(Task brief): From the listing below, pull out every line where the string "isIgnored" appears.

(Input data):
-- ==== Sys2Proof/Certificates/Slice0/Obligations.lean ====
section
/-! DEFINITION. The statements for the provers, from the numbered rules of spec/. The premise `s.self.reg.wf = true` is
the canonical form of the shadow, `s.self.live c = true` that the family has channel `c`; both are about the state alone.
Statements hold for every configuration: the family, FREQBASE and the OPEN parameters are those of the instance. -/

section Statements

open Sys2Proof Sys2Proof.Machine

/-! ### Encoding -/

/-- Words written out from 30_encoding.md R100 to R108 and the examples of 41 to 43. -/
def Obligations.DecodesWordsOfTheSpec : Prop :=
  decodeCommand .ym2612 0x0220B = .ok (.lfoCtrl 0x0B)
    ∧ decodeCommand .ym2203 0x0220B = .ok (.ignored false 0x22 0x0B)
    ∧ decodeCommand .ym2612 0x02715 = .ok (.modeTimer 0x15)
    ∧ decodeCommand .ym2612 0x028F4 = .ok (.keyOnOff 0xF4)
    ∧ decodeCommand .ym2612 0x03871 = .ok (.dtMul .ch0 .op2 0x71)
    ∧ decodeCommand .ym2612 0x03371 = .ok (.ignored false 0x33 0x71)
    ∧ decodeCommand .ym2612 0x04C7F = .ok (.tl .ch0 .op4 0x7F)
    ∧ decodeCommand .ym2612 0x06185 = .ok (.amD1r .ch1 .op1 0x85)
    ∧ decodeCommand .ym2608 0x15605 = .ok (.ksAr .ch5 .op3 0x05)
    ∧ decodeCommand .ym2612 0x0A422 = .ok (.fnumHiBlk .ch0 0x22)
    ∧ decodeCommand .ym2612 0x0A900 = .ok (.sl3FnumLo .k1 0x00)
    ∧ decodeCommand .ym2612 0x1A900 = .ok (.ignored true 0xA9 0x00)
    ∧ decodeCommand .ym2612 0x1B03F = .ok (.fbAlgo .ch3 0x3F)
    ∧ decodeCommand .ym2203 0x0B4C0 = .ok (.ignored false 0xB4 0xC0)
    ∧ decodeCommand .ym2203 0x1B03F = .error (.addressOutOfRange 0x1B0)

/-- 30_encoding.md R102 and R103: the channel from `chs` and the bank, the operator from the slot in the order 1, 3, 2,
4; with `chs = 3` the write is ignored. -/
def Obligations.ChannelAndOperatorSelection : Prop :=
  ∀ (pan bank : Bool) (addr data : Byte), 0x30 ≤ addr.toNat →
    (addr.toNat % 4 = 3 → decodeRegister pan bank addr data = .ignored bank addr data)
    ∧ (addr.toNat % 4 ≠ 3 → addr.toNat ≤ 0x9F →
        ∃ c n, chanIndex c = addr.toNat % 4 + (if bank then 3 else 0)
          ∧ opNumber n = [1, 3, 2, 4].getD (addr.toNat / 4 % 4) 0
          ∧ ([Instr.dtMul, .tl, .ksAr, .amD1r, .d2r, .slRr, .ssgEg].map fun mk => mk c n data)[addr.toNat / 16 - 3]?
            = some (decodeRegister pan bank addr data))
    ∧ (addr.toNat % 4 ≠ 3 →
        ∃ c, chanIndex c = addr.toNat % 4 + (if bank then 3 else 0)
          ∧ (addr.toNat / 4 = 0x28 → decodeRegister pan bank addr data = .fnumLo c data)
          ∧ (addr.toNat / 4 = 0x29 → decodeRegister pan bank addr data = .fnumHiBlk c data)
          ∧ (addr.toNat / 4 = 0x2C → decodeRegister pan bank addr data = .fbAlgo c data)
          ∧ (addr.toNat / 4 = 0x2D → pan = true → decodeRegister pan bank addr data = .panAmsPms c data))

/-- The decoder reads back every well-formed instruction of a family from its call. -/
def Obligations.DecodeOfEncodeIsTheInstruction : Prop :=
  ∀ (f : Family) (i : Instr), i.wf f.six f.hasLfoPan = true → decodeCall f (encodeCall i) = .ok i

/-- Every command word has one meaning: what it decodes to is well-formed and encodes to it. -/
def Obligations.EncodeOfDecodeIsTheWord : Prop :=
  ∀ (f : Family) (w : CommandWord) (i : Instr), decodeCommand f w = .ok i →
    i.wf f.six f.hasLfoPan = true ∧ encode i = some w

/-- 30_encoding.md R109: every command word of the family's space is a mapped or an ignored write, and every one runs. -/
def Obligations.EveryCommandWordIsMappedOrIgnored : Prop :=
  ∀ (f : Family) (w : CommandWord), (w.getLsbD 16 = true → f.six = true) →
    ∃ i, decodeCommand f w = .ok i
      ∧ isIgnored i = !mapped f.six f.hasLfoPan (w.getLsbD 16) (w.extractLsb' 8 8)
      ∧ ∀ s : State, s.self.cfg.family = f → ∃ t, exec i s = .next t

/-- A mapped command word matches the mask and pattern of its own row of the opcode table and of no other. -/
def Obligations.TableRowsPickOneInstruction : Prop :=
  ∀ (f : Family) (w : CommandWord) (i j : Instr) (r : OpcodeRow),
    decodeCommand f w = .ok i → isIgnored i = false → isIgnored j = false → j.row = some r →
      (w &&& r.mask = r.pattern ↔ i.row = some r)

/-- 30_encoding.md R108: the ignored addresses are those listed, and an ignored write changes nothing. -/
def Obligations.IgnoredWritesChangeNothing : Prop :=
  ∀ (f : Family) (bank : Bool) (addr data : Byte), (bank = true → f.six = true) →
    (decodeRegister f.hasLfoPan bank addr data = .ignored bank addr data ↔
      addr.toNat ≤ 0x1F
        ∨ addr.toNat = 0x20 ∨ addr.toNat = 0x21 ∨ addr.toNat = 0x23 ∨ (0x29 ≤ addr.toNat ∧ addr.toNat ≤ 0x2F)
        ∨ (bank = true ∧ 0x20 ≤ addr.toNat ∧ addr.toNat ≤ 0x2F)
        ∨ (0x30 ≤ addr.toNat ∧ addr.toNat % 4 = 3)
        ∨ (bank = true ∧ 0xA8 ≤ addr.toNat ∧ addr.toNat ≤ 0xAF)
        ∨ (0xB8 ≤ addr.toNat ∧ addr.toNat ≤ 0xBF)
        ∨ 0xC0 ≤ addr.toNat
        ∨ (f.hasLfoPan = false ∧ (0xB4 ≤ addr.toNat ∧ addr.toNat ≤ 0xB6 ∨ addr.toNat = 0x22)))
    ∧ ∀ s : State, s.self.cfg.family = f → exec (.ignored bank addr data) s = .next s

/-- 20_memory.md R86: a register write to an address in range runs, its value masked to the low 8 bits; outside, it is
refused. -/
def Obligations.RegisterWritesAreMaskedAndBounded : Prop :=
  ∀ (s : State) (address value : Int) (rest : List Request),
    s.pending = ⟨s.handle, .writeRegister address value⟩ :: rest →
      if 0 ≤ address ∧ address < (if s.self.cfg.family.six then 512 else 256) then
        (∃ t, step s = .next t)
          ∧ step s = step { s with pending := ⟨s.handle, .writeRegister address (value % 256)⟩ :: rest }
      else step s = .refused (.addressOutOfRange address)

/-! ### The machine -/

/-- A step takes the oldest pending operation, turns to its instance and runs the decoded instruction there. A handle no
construction returned is refused, which is the model's choice (notes/assumptions/3.md). -/
def Obligations.StepRunsTheDecodedInstruction : Prop :=
  (∀ (s : State) (q : Request) (rest : List Request), s.pending = q :: rest →
    (q.handle < s.instances.length →
      ∃ t, ({ s with pending := rest }).focus q.handle = some t
        ∧ s.instances[q.handle]? = some t.self ∧ t.instances = s.instances ∧ t.pending = rest
        ∧ ∀ i, decodeCall t.self.cfg.family q.call = .ok i → step s = exec i t)
    ∧ (s.instances.length ≤ q.handle → step s = .refused (.noSuchInstance q.handle)))
  ∧ (∀ (s : State) (call : Call) (i : Instr),
    decodeCall s.self.cfg.family call = .ok i → step (s.withCall call) = exec i s)

/-- 60_exceptions.md R444: with no operation to take the block keeps all its state, and `GENERATE(0)` changes nothing. -/
def Obligations.NothingHappensBetweenOperations : Prop :=
  (∀ s : State, s.pending = [] → step s = .next s)
  ∧ (∀ (s : State) (volumePercent loudnessBoost : Int) (buf : List Sample), 0 ≤ s.self.chip.tbCnt →
    exec (.generate 0 volumePercent loudnessBoost buf) s = .next { s with buf := buf })

/-- 60_exceptions.md R410: the operations without a meaning are refused, and a construction that does not succeed is. A
refusal carries no state. -/
def Obligations.MeaninglessOperationsAreRefused : Prop :=
  (∀ (s : State) (address value : Int) (rest : List Request),
    s.pending = ⟨s.handle, .writeRegister address value⟩ :: rest →
    ¬(0 ≤ address ∧ address < (if s.self.cfg.family.six then 512 else 256)) →
      step s = .refused (.addressOutOfRange address))
  ∧ (∀ (s : State) (count volumePercent loudnessBoost : Int) (buf : List Sample),
    count < 0 ∨ (buf.length : Int) < 2 * count →
      ∃ r, exec (.generate count volumePercent loudnessBoost buf) s = .refused r)
  ∧ (∀ (s : State) (port : Int), port < 0 ∨ 3 < port → exec (.readStatus port) s = .refused (.portOutOfRange port))
  ∧ (∀ (s : State) (bytes : List Byte), bytes.length ≠ (if s.self.cfg.family.six then 512 else 256) →
    exec (.restore bytes) s = .refused (.restoreLength bytes.length))
  ∧ (∀ (s : State) (family : Family) (chipCount clockHz sampleRateHz : Nat) (tcb icb : Bool),
    (∃ t, exec (.construct family chipCount clockHz sampleRateHz tcb icb) s = .next t)
      ∨ exec (.construct family chipCount clockHz sampleRateHz tcb icb) s = .refused .constructFailed)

(Task result):
      ∧ isIgnored i = !mapped f.six f.hasLfoPan (w.getLsbD 16) (w.extractLsb' 8 8)
    decodeCommand f w = .ok i → isIgnored i = false → isIgnored j = false → j.row = some r →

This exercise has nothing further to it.